# Binding screws coming loose



## DToay34 (Oct 30, 2013)

I check my binding screws fairly regularly, but today was only a three hour day for me and my screws were loose by the end! I'm pretty sure, another run or two and my back binding may have popped right off my board. I obviously re-tightened them when I learned they were loose, but I don't understand how they could have came loose so quickly...bad screws? Not tight enough to being with? I don't know what's going on, so I thought I'd throw it out to you guys and see if any of you have had similar issues or solutions to this problem.


----------



## Dmilkman (Jan 31, 2013)

I had this issue after repositioning my bindings back on the board. The next couple of times I went out they started to loosen up. It's not the screws, man up and give it a nice torque brah. 

D


----------



## snowklinger (Aug 30, 2011)

2 things:

-metal or plastic disc? If metal, this is pretty normal as you have all these intolerant components heating and cooling, wiggling is guaranteed. If plastic discs, you should be able to crank enuf to overcome the loosening.

-put a drop of clear nail polish in the inserts before you tighten; credit: AngrySnowboarder, the BurtonAvenger.

I have had both kinds of bindings, problems, and solutions.


----------



## DToay34 (Oct 30, 2013)

Thanks guys. They are plastic so I'll make sure to crank them down pretty good and try the nail polish trick.


----------



## speedjason (May 2, 2013)

some blue locktite.


----------



## 2hipp4u (Dec 24, 2010)

Blue thread lock is a little less ghetto.


----------



## speedjason (May 2, 2013)

man this happend to me today. I put the bindings on my board at home last night 70F. today it was below 10F and the screws became loose.:huh: gonna start bringing my tools.


----------



## snowklinger (Aug 30, 2011)

2hipp4u said:


> Blue thread lock is ghetto.


fixed4u




.


----------



## 2hipp4u (Dec 24, 2010)

Hood bitches be all up in polish on a board.


----------



## chomps1211 (Mar 30, 2011)

Are these bindings by any chance reflex Cartel's? (...or any kind of Burton reflex binding?)
I had this happen to me with my Med. reflex's when I mounted them on my wide board! (_...actually had a screw rolling around loose under the foot pad when I opened it!!!_) I know the disk insert for them is supposed to "flex" and I thought maybe with the bindings being too small really for a wide board that the extra effort and leverage used to edge that wide board caused them to flex right out of the inserts.

I might be wrong about why that happened, but I also know that I am _totally_ OCD about keeping my binding screws tight, so I know _"I"_ didn't fuck up and forget to tighten them. :dunno:


----------



## cav0011 (Jan 4, 2009)

It just happens sometimes.
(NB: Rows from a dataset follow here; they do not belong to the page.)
-- ==== Sys2Proof/Machine/Nzh.lean ====
section
/-!
DEFINITION. Nozzle health (R214 to R245): fired lines and their frames, signatures and nozzle states, degraded windows, item
records, the reject output.
-/

namespace Sys2Proof.Machine

def Chip.setNzh (c : Chip) (s : NzhSt) : Chip := { c with nzh := s }

/-- Store a nozzle's state. -/
def Chip.setNozzle (c : Chip) (k : Fin 8) (q : Nat) (s : NozzleSt) : Chip :=
  c.setNzh { c.nzh with nozzles := sparsePut {} (7680 * k.val + q) s c.nzh.nozzles }

/-! ### Fired lines and frames (R215, R216, R220, R230) -/

/-- A port fires a line: its frame is awaited from the first strobe on, and its items take the flags of R230. -/
def Chip.lineFired (c : Chip) (k : Fin 8) (n : Int) (sensed : List Nat) : Chip :=
  let c := if c.on F.NZH_CTRL_EN then
      c.setNzh { c.nzh with await := c.nzh.await.set k (c.nzh.await[k] ++ [(n, sensed, c.now)]) } else c
  let solo := if c.col.switchAt[k] ≤ n then bitAt (c.get F.COL_STAT_SOLO) k else c.col.prevSolo[k]
  let c := if solo then c.markCarried [k] n (Account.flag flagTakeover) else c
  if bitAt (c.get F.NZH_STAT_BLIND) k || bitAt (c.get F.NZH_XCFG_SENSE_DIS) k then
    c.markCarried [k] n (Account.flag flagUnsensed) else c

/-- A fired line stays without a valid frame (R220). -/
def Chip.frameMissing (c : Chip) (k : Fin 8) (m : Int) : Chip :=
  let c := (c.skipGroups k m).addSat F.NZH_MISS_CNT_SIG_MISS 1
  let n := c.nzh.without[k] + 1
  let c := c.setNzh { c.nzh with without := c.nzh.without.set k n }
  if c.get F.NZH_CFG_BC_LOSS ≤ n ∧ !bitAt (c.get F.NZH_STAT_BLIND) k then
    (c.setBit F.NZH_STAT_BLIND k true).emit 0x0E04
  else c

/-- The deadline of a line's frame has passed. -/
def Chip.frameLate (c : Chip) (e : Int × List Nat × Nat) : Bool := decide (e.2.2 + us (c.get F.NZH_BC_TO_TO) < c.now)

/-- NZH_BC_TO passes after fired lines of a port without their frames. -/
def Chip.frameTimeout (c : Chip) (k : Fin 8) : Chip :=
  let late := c.nzh.await[k].filter c.frameLate
  let c := c.setNzh { c.nzh with await := c.nzh.await.set k (c.nzh.await[k].filter (fun e => !c.frameLate e)) }
  late.foldl (fun c e => c.frameMissing k e.1) c

/-! ### Signatures (R221 to R224) -/

/-- The class of a signature: 3 SHORT, 2 OPEN, 1 WEAK, 0 PASS. -/
def Chip.classify (c : Chip) (s : Signature) : Nat :=
  let ch := s.q / 1280
  if c.get F.NZH_THR_I_SHORT ch < s.isense then 3
  else if s.isense < c.get F.NZH_THR_I_OPEN ch then 2
  else if !s.noFire ∧ (c.get F.NZH_THR_T_WEAK ch < s.tnuc ∨ s.tnuc = 255) then 1
  else 0

/-- Each class has its counter (R245). -/
def Chip.countClass (c : Chip) (cls : Nat) : Chip :=
  let c := c.addWrap F.NZH_SIG_CNT_COUNT 1
  if cls = 1 then c.addSat F.NZH_BAD_CNT_WEAK 1
  else if cls = 2 then c.addSat F.NZH_BAD_CNT_OPEN 1
  else if cls = 3 then c.addSat F.NZH_BAD_CNT_SHORT 1 else c

/-- The row delay of an ink channel on a port (R129). -/
def Chip.channelDelay (c : Chip) (k : Fin 8) (ch : Nat) : Int :=
  match allRows.find? (fun (r : Fin 6) => c.rowChannel k r == ch) with
  | some r => c.rowDelay k r
  | none => 0

/-- Whether a degraded window touches an item of given columns and lines (R231). -/
def Chip.windowTouches (c : Chip) (w : DegradedWindow) (origin width : Nat) (start : Int) (lines : Nat) : Bool :=
  if h : w.port < 8 then
    let k : Fin 8 := ⟨w.port, h⟩
    let col := c.get F.CMP_TP_ORG (c.portTile k) + w.q % 1280
    let l := c.channelDelay k (w.q / 1280)
    decide (origin ≤ col) && decide (col < origin + width) && decide (w.na - l < start + lines)
      && (match w.nc with | none => true | some n => decide (w.na < n) && decide (start < n - l))
  else false

/-- A degraded window opens (R231); items whose records were issued are amended (R233). -/
def Chip.openWindow (c : Chip) (k : Fin 8) (q : Nat) (na : Int) : Chip :=
  let w : DegradedWindow := ⟨k.val, q, na, none⟩
  let c := c.setNzh { c.nzh with windows := c.nzh.windows ++ [w] }
  (c.nzh.issued.filter (fun i => c.windowTouches w i.2.1 i.2.2.1 i.2.2.2.1 i.2.2.2.2)).foldl
    (fun c i => (c.set F.NZH_STAT_AMEND 1).emit 0x0E06 [(8, i.1)]) c

/-- The open windows of a nozzle that works again close at the next line to be assembled. -/
def Chip.endWindows (c : Chip) (k : Fin 8) (q : Nat) : Chip :=
  c.setNzh { c.nzh with windows := c.nzh.windows.map (fun w =>
    if w.port == k.val && w.q == q && w.nc.isNone then { w with nc := some (c.asm[k].top + 1) } else w) }

/-- A nozzle becomes DEAD of a class (R225, R231). -/
def Chip.nozzleDead (c : Chip) (k : Fin 8) (q cls : Nat) : Chip :=
  let s := c.nozzle k q
  let ch := q / 1280
  let col := q % 1280
  let entry := 2 ^ 31 + k.val * 2 ^ 28 + ch * 2 ^ 25 + col * 2 ^ 14 + cls * 2 ^ 12
  let c := c.setNzh { c.nzh with dead := c.nzh.dead ++ [entry] }
  let c := c.emit 0x0E01 [(1, k.val), (1, ch), (2, col), (1, cls)]
  let pass := if cls = 1 then s.lastEject else s.lastPass
  let c := c.openWindow k q (match pass with | some n => n + 1 | none => c.trkStart.floor + 1)
  if c.on F.NZH_CFG_AUTO then
    let r := c.insertDead k ch col 1 (c.get F.NZH_CFG_METHOD)
    if r.2 then r.1 else (r.1.set F.NZH_STAT_DNT_REFUSED 1).emit 0x0E09
  else c

/-- A nozzle recovers (R226): NZH's own entry becomes invalid. -/
def Chip.nozzleRecovered (c : Chip) (k : Fin 8) (q : Nat) : Chip :=
  let mine := c.col.dnt.filter (fun e => e.kind == 0 && e.port == k.val && e.ic == q / 1280 && e.col == q % 1280 && e.source == 1)
  let c := (mine.foldl (fun c e => c.dropEntry e) c).unrefuse k.val (q / 1280) (q % 1280)
  (c.endWindows k q).emit 0x0E02

/-- The state update of R224 for a classified signature of line n. -/
def Chip.signatureState (c : Chip) (k : Fin 8) (n : Int) (s : Signature) (cls : Nat) : Chip :=
  let o := c.nozzle k s.q
  let o := { o with
    tnuc := s.tnuc, isense := s.isense, last := cls, noFire := s.noFire
    lastPass := if cls = 0 then some n else o.lastPass
    lastEject := if cls = 0 ∧ !s.noFire then some n else o.lastEject }
  if 2 ≤ o.state then
    let want := c.get F.NZH_CFG_RECOVER
    if o.state = 3 ∧ cls = 0 then
      if want ≠ 0 ∧ want ≤ o.recover + 1 then
        (c.setNozzle k s.q { o with state := 0, strikes := 0, openStrikes := 0, recover := 0 }).nozzleRecovered k s.q
      else c.setNozzle k s.q { o with recover := satNat 4 (o.recover + 1) }
    else c.setNozzle k s.q { o with recover := 0 }
  else if cls = 3 then (c.setNozzle k s.q { o with state := 4, exclude := true }).nozzleDead k s.q 3
  else if cls = 0 then
    let left := if s.noFire then o.strikes - o.openStrikes else 0
    c.setNozzle k s.q { o with strikes := left, openStrikes := 0, state := if left = 0 then 0 else o.state }
  else
    let strikes := o.strikes + 1
    let o' := { o with strikes := strikes, openStrikes := if cls = 2 then o.openStrikes + 1 else o.openStrikes }
    if c.get F.NZH_CFG_CONFIRM ≤ strikes then
      (c.setNozzle k s.q { o' with state := if cls = 2 then 3 else 2 }).nozzleDead k s.q cls
    else
      let c := c.setNozzle k s.q { o' with state := 1 }
      if o.strikes = 0 then c.emit 0x0E03 else c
Its not a huge deal and almost every lift has screwdrivers nearby.

One time I had to ride one footed because my EST bindings came completely off ;_; I noticed before I lost the screws however but it was super scary.


----------



## thatkidwho (Feb 15, 2014)

Toothpaste, nail polish, blue locktite or teflon tape will work. If your screws have a channel fill it up and let it them dry for a few minutes then install.


----------



## DToay34 (Oct 30, 2013)

I have Rome 390 boss bindings but they are on a wide board so who knows what was going on. I got them screwed down tight right now so we'll see Thursday what happens.


----------